Автор книги: Руслан Белов
Жанр: Приключения: прочее, Приключения
сообщить о неприемлемом содержимом
Текущая страница: 20 (всего у книги 24 страниц)
Разбив цепи, мы навьючили рюкзаки с продуктами, спальные мешки и палатку на узнавших нас ишаков и бегом бросились вниз.
Хотели броситься… Ибо не прошли и нескольких метров, как в нескольких шагах от себя увидели силуэт человека с автоматом в руках. Даже в темноте мы узнали его лицо… Полуразложившееся лицо. Теперь, как и все тело, оно было покрыто сором, налипшим на влажные раны и воспаленную кожу. Он пытался стрелять, но у него не получалось. Видимо, пальцы либо распухли, либо отсутствовали.
Мы с Сергеем бросились к монстру; он, кинув в меня автоматом, убежал вниз.
– Автомат у него… – удивленно пробормотал Сергей, глядя ему вслед. – Значит, он наших охранников завалил, не Федя…
– Пошли, пошли, – зашипел на него Житник. – Сейчас Наташка опять в обморок рухнет и придется нам еще полчаса здесь торчать…
– Вы идите, а я за ним побегу, – выцедил Сергей, решивший, видимо, навсегда покончить с назойливым полутрупом. – А то он на каждом километре приставать будет. Надоело.
И побежал вниз по склону.
– Хозяин – барин… – протянул Юрка, пожав плечами. – Нам он спать не мешает…
Мы вернулись к ишакам, поправили поклажу и спешно двинулись вниз по тропе. И через сотню метров наткнулись на Сергея, стоявшего на коленях. Перед ним навзничь лежал мертвый наш преследователь. Слезы катились из его безвеких глаз…
* * *
Абдурахманов в это время ехал со своими головорезами в аэропорт. Несколько дней назад поняв, что вертолеты, нанятые от имени Управления геологии, никогда не долетят до Уч-Кадо, он занялся поисками подставного лица и нашел его в виде родственника жены, занимавшего довольно значительный пост в Министерстве здравоохранения. Узнав о золоте Уч-Кадо, этот чиновник запросил себе половину добычи и, получив согласие, в один день договорился о предоставлении Тимуру санитарного вертолета.
Приехав в аэропорт, Абдурахманов узнал об исчезновении в районе Барзангинского горного узла машины коварного Ходжи. Естественно, он не поверил в катастрофу. Злость переполнила Тимура до краев, и он забыл о золоте.
– Убью! Всех убью, – повторял он, шагая по аэродромным плитам. – И этого паршивого грека, и этого негодяя Ходжу! Оболью керосином и сожгу!
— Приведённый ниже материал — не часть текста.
-- ==== Sys2Proof/Laws/State.lean ====
section
/-! SUPPORT. One lemma per field of the state per update, and the fields of the two reset states. -/

namespace Sys2Proof.Machine

/-- The state's ROMs hold the built contents: the type admits nothing else (R33). -/
@[simp] theorem State.roms_eq (s : State) : s.roms = builtRoms := by
  obtain ⟨_, _, _, ⟨r, i, hr, hi⟩, _, _, _⟩ := s
  subst hr hi
  rfl

@[simp] theorem consume_seqAddr (s : State) (rest : List InPorts) (r : Result) : (s.consume rest r).seqAddr = s.nextSeqAddr := rfl
@[simp] theorem consume_halted (s : State) (rest : List InPorts) (r : Result) : (s.consume rest r).halted = haltedAfter s r := rfl
@[simp] theorem consume_cfg (s : State) (rest : List InPorts) (r : Result) : (s.consume rest r).cfg = s.cfg := rfl
@[simp] theorem consume_inputs (s : State) (rest : List InPorts) (r : Result) : (s.consume rest r).inputs = rest := rfl
@[simp] theorem consume_out (s : State) (rest : List InPorts) (r : Result) : (s.consume rest r).out = some r := rfl
@[simp] theorem consume_results (s : State) (rest : List InPorts) (r : Result) : (s.consume rest r).results = s.results ++ [r] := rfl

@[simp] theorem captureReset_seqAddr (p : InPorts) (rest : List InPorts) (s : State) : (captureReset p rest s).seqAddr = p.cfgBase := rfl
@[simp] theorem captureReset_halted (p : InPorts) (rest : List InPorts) (s : State) : (captureReset p rest s).halted = false := rfl
@[simp] theorem captureReset_cfg (p : InPorts) (rest : List InPorts) (s : State) : (captureReset p rest s).cfg = p.cfgIn := rfl
@[simp] theorem captureReset_inputs (p : InPorts) (rest : List InPorts) (s : State) : (captureReset p rest s).inputs = rest := rfl
@[simp] theorem captureReset_out (p : InPorts) (rest : List InPorts) (s : State) : (captureReset p rest s).out = none := rfl
@[simp] theorem captureReset_results (p : InPorts) (rest : List InPorts) (s : State) : (captureReset p rest s).results = [] := rfl
@[simp] theorem cfgIn_base (p : InPorts) : p.cfgIn.base = p.cfgBase := rfl

@[simp] theorem holdState_seqAddr (rest : List InPorts) (s : State) : (holdState rest s).seqAddr = s.seqAddr := rfl
@[simp] theorem holdState_halted (rest : List InPorts) (s : State) : (holdState rest s).halted = s.halted := rfl
@[simp] theorem holdState_cfg (rest : List InPorts) (s : State) : (holdState rest s).cfg = s.cfg := rfl
@[simp] theorem holdState_inputs (rest : List InPorts) (s : State) : (holdState rest s).inputs = rest := rfl
@[simp] theorem holdState_out (rest : List InPorts) (s : State) : (holdState rest s).out = none := rfl
@[simp] theorem holdState_results (rest : List InPorts) (s : State) : (holdState rest s).results = s.results := rfl

@[simp] theorem withFetchWord_seqAddr (s : State) (n w : Nat) : (s.withFetchWord n w).seqAddr = s.seqAddr := rfl
@[simp] theorem withFetchWord_halted (s : State) (n w : Nat) : (s.withFetchWord n w).halted = s.halted := rfl
@[simp] theorem withFetchWord_cfg (s : State) (n w : Nat) : (s.withFetchWord n w).cfg = s.cfg := rfl
@[simp] theorem withFetchWord_inputs (s : State) (n w : Nat) :
    (s.withFetchWord n w).inputs = presentFirst (tableWord n w) s.inputs := rfl

@[simp] theorem resetWith_seqAddr (c : Config) : (State.resetWith c).seqAddr = c.base := rfl
@[simp] theorem resetWith_halted (c : Config) : (State.resetWith c).halted = false := rfl
@[simp] theorem resetWith_cfg (c : Config) : (State.resetWith c).cfg = c := rfl
@[simp] theorem resetWith_results (c : Config) : (State.resetWith c).results = [] := rfl
@[simp] theorem resetWith_out (c : Config) : (State.resetWith c).out = none := rfl
@[simp] theorem resetWith_inputs (c : Config) : (State.resetWith c).inputs = [] := rfl

end Sys2Proof.Machine
end

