-- ==== Sys2Proof/Laws/Ops.lean ====
section
/-! SUPPORT. One lemma per shared operation: what it answers, and that it answers nothing else. -/

namespace Sys2Proof.Machine

/-! ### Results -/

@[simp] theorem okResult_isErr (n : Naming) (m : Mnem) (ops : Operands) (a w : Word) : (okResult n m ops a w).isErr = false := rfl
@[simp] theorem okResult_addr (n : Naming) (m : Mnem) (ops : Operands) (a w : Word) : (okResult n m ops a w).addr = a := rfl
@[simp] theorem okResult_word (n : Naming) (m : Mnem) (ops : Operands) (a w : Word) : (okResult n m ops a w).word = w := rfl
@[simp] theorem err_isErr (e : ErrRecord) : (Result.err e).isErr = true := rfl
@[simp] theorem ok_isErr (r : OkRecord) : (Result.ok r).isErr = false := rfl

/-- An `Ok` leaves HALTED unchanged (R30). -/
theorem haltedAfter_of_ok (s : State) {r : Result} (h : r.isErr = false) : haltedAfter s r = s.halted := by
  simp [haltedAfter, h]

/-- An `Err` halts a running block exactly in strict mode (R30, R146, R147). -/
theorem haltedAfter_of_err (s : State) {r : Result} (h : r.isErr = true) (hs : s.halted = false) :
    haltedAfter s r = s.cfg.strict := by
  simp [haltedAfter, h, hs]

/-! ### Sequencer -/

theorem nextSeqAddr_on {s : State} (h : s.cfg.seqEn = true) : s.nextSeqAddr = s.seqAddr + 4#32 := by simp [State.nextSeqAddr, h]
theorem nextSeqAddr_off {s : State} (h : s.cfg.seqEn = false) : s.nextSeqAddr = s.seqAddr := by simp [State.nextSeqAddr, h]

/-- CUR_ADDR written out (R23, R25, R27). -/
theorem curAddr_eq (s : State) (p : InPorts) : s.curAddr p = addressOf s p := by
  cases h : s.cfg.seqEn <;> simp [State.curAddr, addressOf, State.nextSeqAddr, h]

/-- The state after a consumed word, written out. -/
theorem consume_eq_afterWord (s : State) (rest : List InPorts) (r : Result) :
    s.consume rest r = afterWord s rest r (haltedAfter s r) := rfl

/-! ### Emitting a result -/

/-- With a word presented, the operation answers the state after it. -/
theorem emitResult_of_inputs {s : State} {p : InPorts} {rest : List InPorts} (h : s.inputs = p :: rest)
    (mk : Word → Word → Result) : emitResult mk s = .next (s.consume rest (mk (s.curAddr p) p.wordIn)) := by
  simp [emitResult, h]

/-- All that the operation can do when it answers a next state. -/
theorem emitResult_next {mk : Word → Word → Result} {s t : State} (h : emitResult mk s = .next t) :
    ∃ p rest, s.inputs = p :: rest ∧ t = s.consume rest (mk (s.curAddr p) p.wordIn) := by
  unfold emitResult at h
  split at h
  · cases h
  · next p rest hi => exact ⟨p, rest, hi, by injection h with h; exact h.symm⟩

/-- `UnsupportedEncoding` with a word presented (R145). -/
theorem takeUnsupported_of_inputs {s : State} {p : InPorts} {rest : List InPorts} (h : s.inputs = p :: rest)
    (kind : ErrKind) (code : Code) :
    takeUnsupported kind code s =
      .next (s.consume rest (.err { addr := s.curAddr p, word := p.wordIn, kind := kind, code := code })) :=
  emitResult_of_inputs h _

/-! ### The input ports -/

theorem fetch_nil {s : State} (h : s.inputs = []) : fetch s = .runOver .inputExhausted := by simp [fetch, h]

theorem fetch_reset {s : State} {p : InPorts} {rest : List InPorts} (h : s.inputs = p :: rest) (hr : p.rst = true) :
    fetch s = .reset p rest := by simp [fetch, h, hr]

theorem fetch_idle {s : State} {p : InPorts} {rest : List InPorts} (h : s.inputs = p :: rest) (hr : p.rst = false)
    (hv : p.inValid = false) : fetch s = .idle rest := by simp [fetch, h, hr, hv]

theorem fetch_halted {s : State} {p : InPorts} {rest : List InPorts} (h : s.inputs = p :: rest) (hr : p.rst = false)
    (hv : p.inValid = true) (hh : s.halted = true) : fetch s = .runOver .halted := by simp [fetch, h, hr, hv, hh]

theorem fetch_word {s : State} {p : InPorts} {rest : List InPorts} (h : Presents s p rest) : fetch s = .word p.wordIn := by
  simp [fetch, h.inputs, h.noReset, h.valid, h.running]

/-- Whenever a word is fetched, it is presented. -/
theorem fetch_eq_word {s : State} {w : Word} (h : fetch s = .word w) : ∃ p rest, Presents s p rest ∧ p.wordIn = w := by
  unfold fetch at h
  split at h
  · cases h
  · next p rest hi =>
    split at h
    · cases h
    · split at h
      · cases h
      · split at h
        · cases h
        · next h1 h2 h3 => exact ⟨p, rest, ⟨hi, by simpa using h1, by simpa using h2, by simpa using h3⟩, by injection h⟩

/-- The word that `withFetchWord` places is fetched next, unless the block is halted. -/
theorem fetch_withFetchWord (s : State) (nbits w : Nat) (h : s.halted = false) :
    fetch (s.withFetchWord nbits w) = .word (tableWord nbits w) := by
  cases hi : s.inputs <;> simp [fetch, hi, h, presentFirst, InPorts.ofWord, InPorts.present]

end Sys2Proof.Machine
end

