-- ==== Sys2Proof/Laws/Run.lean ====
section
/-! SUPPORT. Runs of the machine, one step at a time. -/

namespace Sys2Proof.Machine

@[simp] theorem core_step (s : State) : Sys2Proof.core.step s = step s := rfl

theorem run_zero (s : State) : Host.Core.run Sys2Proof.core 0 s = .next s := rfl

/-- A run goes on from a step that answers a next state. -/
theorem run_of_next {s t : State} (h : step s = .next t) (n : Nat) :
    Host.Core.run Sys2Proof.core (n + 1) s = Host.Core.run Sys2Proof.core n t := by
  have e := Host.Core.run.eq_2 Sys2Proof.core s n
  rw [core_step, h] at e
  exact e

/-- A run stops at a step that faults. -/
theorem run_of_fault {s : State} {f : Fault} (h : step s = .fault f) (n : Nat) :
    Host.Core.run Sys2Proof.core (n + 1) s = .fault f := by
  have e := Host.Core.run.eq_2 Sys2Proof.core s n
  rw [core_step, h] at e
  exact e

/-- A run of one step or more that answers a next state took a step that did. -/
theorem run_succ_next {s t : State} {n : Nat} (h : Host.Core.run Sys2Proof.core (n + 1) s = .next t) :
    ∃ u, step s = .next u ∧ Host.Core.run Sys2Proof.core n u = .next t := by
  cases hs : step s with
  | next u => exact ⟨u, rfl, by rw [← run_of_next hs]; exact h⟩
  | fault f => rw [run_of_fault hs] at h; cases h
  | refused r => exact absurd hs (step_not_refused s r)

end Sys2Proof.Machine
end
– Зачем тебе пачкаться, Тимурчик? Предоставь это нам, – недобро улыбаясь, сказал ему шедший рядом наемник по прозвищу Хирург, недавний моджахед последней чеченской войны. – И клянусь аллахом, если ты не получишь полного кайфа, то мы с Сафаром съедим друг другу уши!
* * *
Завалив тело умершего монстра сланцевыми пластинами, мы спустились к реке и направились на тропу, по которой два дня назад шли в город, довольные, полные радужных планов, с мешками, полными золота.
– Нет, не надо туда… – замученным голосом остановил нас едва волочивший ноги Федя.
Мы не спросили, почему не надо. В дехиколонской стороне густо зашелестели автоматы.
7. Дорога на Тагобикуль. – Баранам – баранья шкура. – На свет появляется канистра.
Стрельба в Дехиколоне длилась минут десять, не больше.
– Передрались, наверное, из-за золота, – предположила Наташа, с тревогой глядя на скрывающие кишлак остроконечные кумархские скалы.
– Говорил я ему, взорви штольню и живи спокойно, детей учи… Нет, полез в историю, пассионарий сраный, – покачал я головой. – Кому теперь оно достанется? Ни себе, ни людям…
– А ты что темнишь, Сусанин долбанный? – отведя бегающие глаза от дехиколонской стороны, прицепился к Фредди явно нервничавший Житник. – Говори, куда нас вести собираешься! Мы тебя, орла драного, теперь хорошо знаем. Небось, еще одно минное поле для нас припас? Или яму медвежью? Кстати, пушку Серегину взад верни, ворюга…
– Дайте схавать сначала что-нибудь, – жалобно ответил Фредди, протягивая тяжелый пистолет Сергею. – Упаду сейчас с копыт – трое суток одни грибы хавал. И эфедру[73]73
Кустарник с листьями, напоминающими хвою и обладающими тонизирующим действием.
[Закрыть]. Если бы не она, сдох бы давно. Гнили бы сейчас в штольне… Эх, знал бы раньше, что вы такие трудные…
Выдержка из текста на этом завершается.